Did White House Lie about Loss of 5 Million E-mails?





When Congress asked about 5 million executive branch e-mails that went missing, a White House lawyer pointed the finger at an outside IT contractor.
The only problem? No such IT contractor exists, according to sources close to the investigation of a possible violation of the Federal Records and Presidential Records acts.

White House Office of Administration (OA) Deputy General Counsel Keith Roberts told the House Oversight Committee on May 29 that "an unidentified company working for the Information Assurance (IA) Directorate of the Office of the Chief Information Officer was responsible for daily audits of the e-mail system and the e-mail archiving process," according to committee chair Rep. Henry Waxman, D-Calif. That briefing came about after it was confirmed by the White House in April that millions of e-mails had vanished from Executive Office of the President (EOP) archives from 2003-2005.
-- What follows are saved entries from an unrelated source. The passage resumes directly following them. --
theorem execKeyDecrypt_keeps (p0 : Requester) (s : State) :
    ∃ u, execKeyDecrypt p0 s = finish s u ∧ Keeps s u := by
  refine ⟨_, rfl, ?_⟩
  have h0 := Keeps.refl s
  apply State.issue_keeps
  · exact h0
  · intro x1 x2 h3
    apply keyDecryptBody_keeps
    exact h3

theorem execKeyDerive_keeps (p0 : Requester) (s : State) :
    ∃ u, execKeyDerive p0 s = finish s u ∧ Keeps s u := by
  refine ⟨_, rfl, ?_⟩
  have h0 := Keeps.refl s
  apply State.issue_keeps
  · exact h0
  · intro x1 x2 h3
    apply keyDeriveBody_keeps
    exact h3

theorem execKeyDestroy_keeps (p0 : Requester) (s : State) :
    ∃ u, execKeyDestroy p0 s = finish s u ∧ Keeps s u := by
  refine ⟨_, rfl, ?_⟩
  have h0 := Keeps.refl s
  apply State.issue_keeps
  · exact h0
  · intro x1 x2 h3
    apply keyDestroyBody_keeps
    exact h3

theorem execKeyEncrypt_keeps (p0 : Requester) (s : State) :
    ∃ u, execKeyEncrypt p0 s = finish s u ∧ Keeps s u := by
  refine ⟨_, rfl, ?_⟩
  have h0 := Keeps.refl s
  apply State.issue_keeps
  · exact h0
  · intro x1 x2 h3
    apply keyEncryptBody_keeps
    exact h3

theorem execKeyEndorseCert_keeps (p0 : Requester) (s : State) :
    ∃ u, execKeyEndorseCert p0 s = finish s u ∧ Keeps s u := by
  refine ⟨_, rfl, ?_⟩
  have h0 := Keeps.refl s
  apply State.issue_keeps
  · exact h0
  · intro x1 x2 h3
    apply keyCertBody_keeps
    exact h3

theorem execKeyMac_keeps (p0 : Requester) (s : State) :
    ∃ u, execKeyMac p0 s = finish s u ∧ Keeps s u := by
  refine ⟨_, rfl, ?_⟩
  have h0 := Keeps.refl s
  apply State.issue_keeps
  · exact h0
  · intro x1 x2 h3
    apply keyMacBody_keeps
    exact h3

theorem execKeyPublic_keeps (p0 : Requester) (s : State) :
    ∃ u, execKeyPublic p0 s = finish s u ∧ Keeps s u := by
  refine ⟨_, rfl, ?_⟩
  have h0 := Keeps.refl s
  apply State.issue_keeps
  · exact h0
  · intro x1 x2 h3
    apply keyPublicBody_keeps
    exact h3

theorem execKeyQuery_keeps (p0 : Requester) (s : State) :
    ∃ u, execKeyQuery p0 s = finish s u ∧ Keeps s u := by
  refine ⟨_, rfl, ?_⟩
  have h0 := Keeps.refl s
  apply State.issue_keeps
  · exact h0
  · intro x1 x2 h3
    apply keyQueryBody_keeps
    exact h3

theorem execKeyRandom_keeps (p0 : Requester) (s : State) :
    ∃ u, execKeyRandom p0 s = finish s u ∧ Keeps s u := by
  refine ⟨_, rfl, ?_⟩
  have h0 := Keeps.refl s
  apply State.issue_keeps
  · exact h0
  · intro x1 x2 h3
    apply keyRandomBody_keeps
    exact h3

theorem execKeySeed_keeps (p0 : Requester) (s : State) :
    ∃ u, execKeySeed p0 s = finish s u ∧ Keeps s u := by
  refine ⟨_, rfl, ?_⟩
  have h0 := Keeps.refl s
  apply State.issue_keeps
  · exact h0
  · intro x1 x2 h3
    apply keySeedBody_keeps
    exact h3

theorem execKeyUnwrap_keeps (p0 : Requester) (s : State) :
    ∃ u, execKeyUnwrap p0 s = finish s u ∧ Keeps s u := by
  refine ⟨_, rfl, ?_⟩
  have h0 := Keeps.refl s
  apply State.issue_keeps
  · exact h0
  · intro x1 x2 h3
    apply keyUnwrapBody_keeps
    exact h3

theorem execKeyVerify_keeps (p0 : Requester) (s : State) :
    ∃ u, execKeyVerify p0 s = finish s u ∧ Keeps s u := by
  refine ⟨_, rfl, ?_⟩
  have h0 := Keeps.refl s
  apply State.issue_keeps
  · exact h0
  · intro x1 x2 h3
    apply keyVerifyBody_keeps
    exact h3

theorem execKeyWrap_keeps (p0 : Requester) (s : State) :
    ∃ u, execKeyWrap p0 s = finish s u ∧ Keeps s u := by
  refine ⟨_, rfl, ?_⟩
  have h0 := Keeps.refl s
  apply State.issue_keeps
  · exact h0
  · intro x1 x2 h3
    apply keyWrapBody_keeps
    exact h3

theorem execLaunchDue_keeps (p0 : ℕ) (s : State) :
    ∃ u, execLaunchDue p0 s = finish s u ∧ Keeps s u := by
  refine ⟨_, rfl, ?_⟩
  have h0 := Keeps.refl s
  apply State.launchDue_keeps
  exact h0

theorem execLcsCertStore_keeps (p0 : Requester) (s : State) :
    ∃ u, execLcsCertStore p0 s = finish s u ∧ Keeps s u := by
  refine ⟨_, rfl, ?_⟩
  have h0 := Keeps.refl s
  apply State.issue_keeps
  · exact h0
  · intro x1 x2 h3
    apply lcsCertStoreBody_keeps
    exact h3

theorem execLcsProvision_keeps (p0 : Requester) (p1 : Bool) (p2 : Bool) (s : State) :
    ∃ u, execLcsProvision p0 p1 p2 s = finish s u ∧ Keeps s u := by
  refine ⟨_, rfl, ?_⟩
  have h0 := Keeps.refl s
  apply State.issue_keeps
  · exact h0
  · intro x1 x2 h3
    apply lcsProvisionBody_keeps
    exact h3

theorem execLcsTransition_keeps (p0 : Requester) (p1 : Bool) (p2 : Bool) (s : State) :
    ∃ u, execLcsTransition p0 p1 p2 s = finish s u ∧ Keeps s u := by
  refine ⟨_, rfl, ?_⟩
  have h0 := Keeps.refl s
  apply State.issue_keeps
  · exact h0
  · intro x1 x2 h3
    apply lcsTransitionBody_keeps
    exact h3

theorem execLeaseAnswerRx_keeps (p0 : Bool) (p1 : ℕ) (p2 : ℕ) (p3 : ℕ) (p4 : List Byte) (s : State) :
    ∃ u, execLeaseAnswerRx p0 p1 p2 p3 p4 s = finish s u ∧ Keeps s u := by
  refine ⟨_, rfl, ?_⟩
  have h0 := Keeps.refl s
  apply State.whenUp_keeps
  · exact h0
  · intro x1 h2
    apply State.leaseAnswer_keeps
    exact h2

theorem execLeaseSendInstant_keeps (s : State) :
    ∃ u, execLeaseSendInstant s = finish s u ∧ Keeps s u := by
  refine ⟨_, rfl, ?_⟩
  have h0 := Keeps.refl s
  apply State.whenUp_keeps
  · exact h0
  · intro x1 h2
    apply State.leaseSend_keeps
    exact h2

theorem execLoopClearFlags_keeps (p0 : Requester) (s : State) :
    ∃ u, execLoopClearFlags p0 s = finish s u ∧ Keeps s u := by
  refine ⟨_, rfl, ?_⟩
  have h0 := Keeps.refl s
  apply State.issue_keeps
  · exact h0
  · intro x1 x2 h3
    apply loopClearBody_keeps
    exact h3

theorem execLoopHandover_keeps (p0 : Requester) (s : State) :
    ∃ u, execLoopHandover p0 s = finish s u ∧ Keeps s u := by
  refine ⟨_, rfl, ?_⟩
  have h0 := Keeps.refl s
  apply State.issue_keeps
  · exact h0
  · intro x1 x2 h3
    apply loopHandoverBody_keeps
    exact h3

theorem execLoopIntegratorCommit_keeps (p0 : Bool) (s : State) :
    ∃ u, execLoopIntegratorCommit p0 s = finish s u ∧ Keeps s u := by
  refine ⟨_, rfl, ?_⟩
  have h0 := Keeps.refl s
  apply State.integratorTick_keeps
  exact h0

theorem execLoopQuery_keeps (p0 : Requester) (s : State) :
    ∃ u, execLoopQuery p0 s = finish s u ∧ Keeps s u := by
  refine ⟨_, rfl, ?_⟩
  have h0 := Keeps.refl s
  apply State.issue_keeps
  · exact h0
  · intro x1 x2 h3
    apply loopQueryBody_keeps
    exact h3

theorem execLoopRead_keeps (p0 : Requester) (s : State) :
    ∃ u, execLoopRead p0 s = finish s u ∧ Keeps s u := by
  refine ⟨_, rfl, ?_⟩
  have h0 := Keeps.refl s
  apply State.issue_keeps
  · exact h0
  · intro x1 x2 h3
    apply loopReadBody_keeps
    exact h3

theorem execLoopStart_keeps (p0 : Requester) (p1 : Bool) (s : State) :
    ∃ u, execLoopStart p0 p1 s = finish s u ∧ Keeps s u := by
  refine ⟨_, rfl, ?_⟩
  have h0 := Keeps.refl s
  apply State.issue_keeps
  · exact h0
  · intro x1 x2 h3
    apply loopStartBody_keeps
    exact h3

theorem execLoopStop_keeps (p0 : Requester) (s : State) :
    ∃ u, execLoopStop p0 s = finish s u ∧ Keeps s u := by
  refine ⟨_, rfl, ?_⟩
  have h0 := Keeps.refl s
  apply State.issue_keeps
  · exact h0
  · intro x1 x2 h3
    apply loopStopBody_keeps
    exact h3

theorem execLoopWrite_keeps (p0 : Requester) (s : State) :
    ∃ u, execLoopWrite p0 s = finish s u ∧ Keeps s u := by
  refine ⟨_, rfl, ?_⟩
  have h0 := Keeps.refl s
  apply State.issue_keeps
  · exact h0
  · intro x1 x2 h3
    apply loopWriteBody_keeps
    exact h3

theorem execLpiEntry_keeps (p0 : ℕ) (s : State) :
    ∃ u, execLpiEntry p0 s = finish s u ∧ Keeps s u := by
  refine ⟨_, rfl, ?_⟩
  have h0 := Keeps.refl s
  apply State.fpLpi_keeps
  exact h0

theorem execLpiRxChange_keeps (p0 : ℕ) (p1 : Bool) (s : State) :
    ∃ u, execLpiRxChange p0 p1 s = finish s u ∧ Keeps s u := by
  refine ⟨_, rfl, ?_⟩
  have h0 := Keeps.refl s
  dsimp only
  apply State.whenUp_keeps
  · exact h0
  · intro x1 h2
    apply State.setFp_keeps
    exact h2

theorem execLpiWake_keeps (p0 : ℕ) (s : State) :
    ∃ u, execLpiWake p0 s = finish s u ∧ Keeps s u := by
  refine ⟨_, rfl, ?_⟩
  have h0 := Keeps.refl s
  apply State.whenUp_keeps
  · exact h0
  · intro x1 h2
    apply State.fpWake_keeps
    exact h2

theorem execLseClaim_keeps (p0 : Requester) (s : State) :
    ∃ u, execLseClaim p0 s = finish s u ∧ Keeps s u := by
  refine ⟨_, rfl, ?_⟩
  have h0 := Keeps.refl s
  apply State.issue_keeps
  · exact h0
  · intro x1 x2 h3
    apply lseClaimBody_keeps
    exact h3

theorem execLseQuery_keeps (p0 : Requester) (s : State) :
    ∃ u, execLseQuery p0 s = finish s u ∧ Keeps s u := by
  refine ⟨_, rfl, ?_⟩
  have h0 := Keeps.refl s
  apply State.issue_keeps
  · exact h0
  · intro x1 x2 h3
    apply lseQueryBody_keeps
    exact h3

theorem execLseRelease_keeps (p0 : Requester) (s : State) :
    ∃ u, execLseRelease p0 s = finish s u ∧ Keeps s u := by
  refine ⟨_, rfl, ?_⟩
  have h0 := Keeps.refl s
  apply State.issue_keeps
  · exact h0
  · intro x1 x2 h3
    apply lseReleaseBody_keeps
    exact h3

theorem execLseUnadopt_keeps (p0 : Requester) (s : State) :
    ∃ u, execLseUnadopt p0 s = finish s u ∧ Keeps s u := by
  refine ⟨_, rfl, ?_⟩
  have h0 := Keeps.refl s
  apply State.issue_keeps
  · exact h0
  · intro x1 x2 h3
    apply lseUnadoptBody_keeps
    exact h3

theorem execLseWarmTask_keeps (p0 : Requester) (s : State) :
    ∃ u, execLseWarmTask p0 s = finish s u ∧ Keeps s u := by
  refine ⟨_, rfl, ?_⟩
  have h0 := Keeps.refl s
  apply State.issue_keeps
  · exact h0
  · intro x1 x2 h3
    apply lseWarmTaskBody_keeps
    exact h3

theorem execMdioDone_keeps (p0 : ℕ) (p1 : ℕ) (s : State) :
    ∃ u, execMdioDone p0 p1 s = finish s u ∧ Keeps s u := by
  refine ⟨_, rfl, ?_⟩
  have h0 := Keeps.refl s
  apply State.whenUp_keeps
  · exact h0
  · intro x1 h2
    apply State.mdioEnd_keeps
    exact h2

theorem execMdioStart_keeps (p0 : Requester) (p1 : ℕ) (p2 : Word) (s : State) :
    ∃ u, execMdioStart p0 p1 p2 s = finish s u ∧ Keeps s u := by
  refine ⟨_, rfl, ?_⟩
  have h0 := Keeps.refl s
  apply State.onWrite_keeps
  · exact h0
  · intro x1 x2 h3
    apply State.mdioWrite_keeps
    exact h3

theorem execMsixMessage_keeps (p0 : ℕ) (p1 : ℕ) (p2 : Option Bool) (s : State) :
    ∃ u, execMsixMessage p0 p1 p2 s = finish s u ∧ Keeps s u := by
  refine ⟨_, rfl, ?_⟩
  have h0 := Keeps.refl s
  apply State.whenUp_keeps
  · exact h0
  · intro x1 h2
    apply State.msixStep_keeps
    exact h2

theorem execNop_keeps (p0 : Requester) (s : State) :
    ∃ u, execNop p0 s = finish s u ∧ Keeps s u := by
  refine ⟨_, rfl, ?_⟩
  have h0 := Keeps.refl s
  apply State.issue_keeps
  · exact h0
  · intro x1 x2 h3
    apply nopBody_keeps
    exact h3

theorem execOutputOverload_keeps (p0 : ℕ) (s : State) :
    ∃ u, execOutputOverload p0 s = finish s u ∧ Keeps s u := by
  refine ⟨_, rfl, ?_⟩
  have h0 := Keeps.refl s
  apply State.whenUp_keeps
  · exact h0
  · intro x1 h2
    apply State.overload_keeps
    exact h2

theorem execOvr_keeps (p0 : ℕ) (p1 : ℕ) (s : State) :
    ∃ u, execOvr p0 p1 s = finish s u ∧ Keeps s u := by
  refine ⟨_, rfl, ?_⟩
  have h0 := Keeps.refl s
  apply State.onCaddy_keeps
  exact h0

theorem execPageEventDelivery_keeps (p0 : ℕ) (s : State) :
    ∃ u, execPageEventDelivery p0 s = finish s u ∧ Keeps s u := by
  refine ⟨_, rfl, ?_⟩
  have h0 := Keeps.refl s
  apply State.whenUp_keeps
  · exact h0
  · intro x1 h2
    apply State.deliverEvent_keeps
    exact h2

theorem execPageStarted_keeps (p0 : ℕ) (p1 : List ℕ) (s : State) :
    ∃ u, execPageStarted p0 p1 s = finish s u ∧ Keeps s u := by
  refine ⟨_, rfl, ?_⟩
  have h0 := Keeps.refl s
  apply State.pageStart_keeps
  exact h0

theorem execPageStopped_keeps (p0 : ℕ) (s : State) :
    ∃ u, execPageStopped p0 s = finish s u ∧ Keeps s u := by
  refine ⟨_, rfl, ?_⟩
  have h0 := Keeps.refl s
  apply State.pageStop_keeps
  exact h0

theorem execPciError_keeps (p0 : Bool) (s : State) :
    ∃ u, execPciError p0 s = finish s u ∧ Keeps s u := by
  refine ⟨_, rfl, ?_⟩
  have h0 := Keeps.refl s
  apply State.pciErr_keeps
  exact h0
"Mr. Roberts was not able to explain why the daily audits conducted by this contractor failed to detect the problems in the archive system when they first began," wrote Waxman in an Aug. 30 letter to White House Counsel Fred Fielding. In that letter, Waxman requested that the White House provide the committee by Sept. 10 with an internal Executive Office of the President report on the e-mail system it said it prepared following the discovery of the missing e-mails, as well as the identity of the contractor responsible for daily audits and archiving. That deadline has come and gone with no response from the Bush administration on Waxman's request.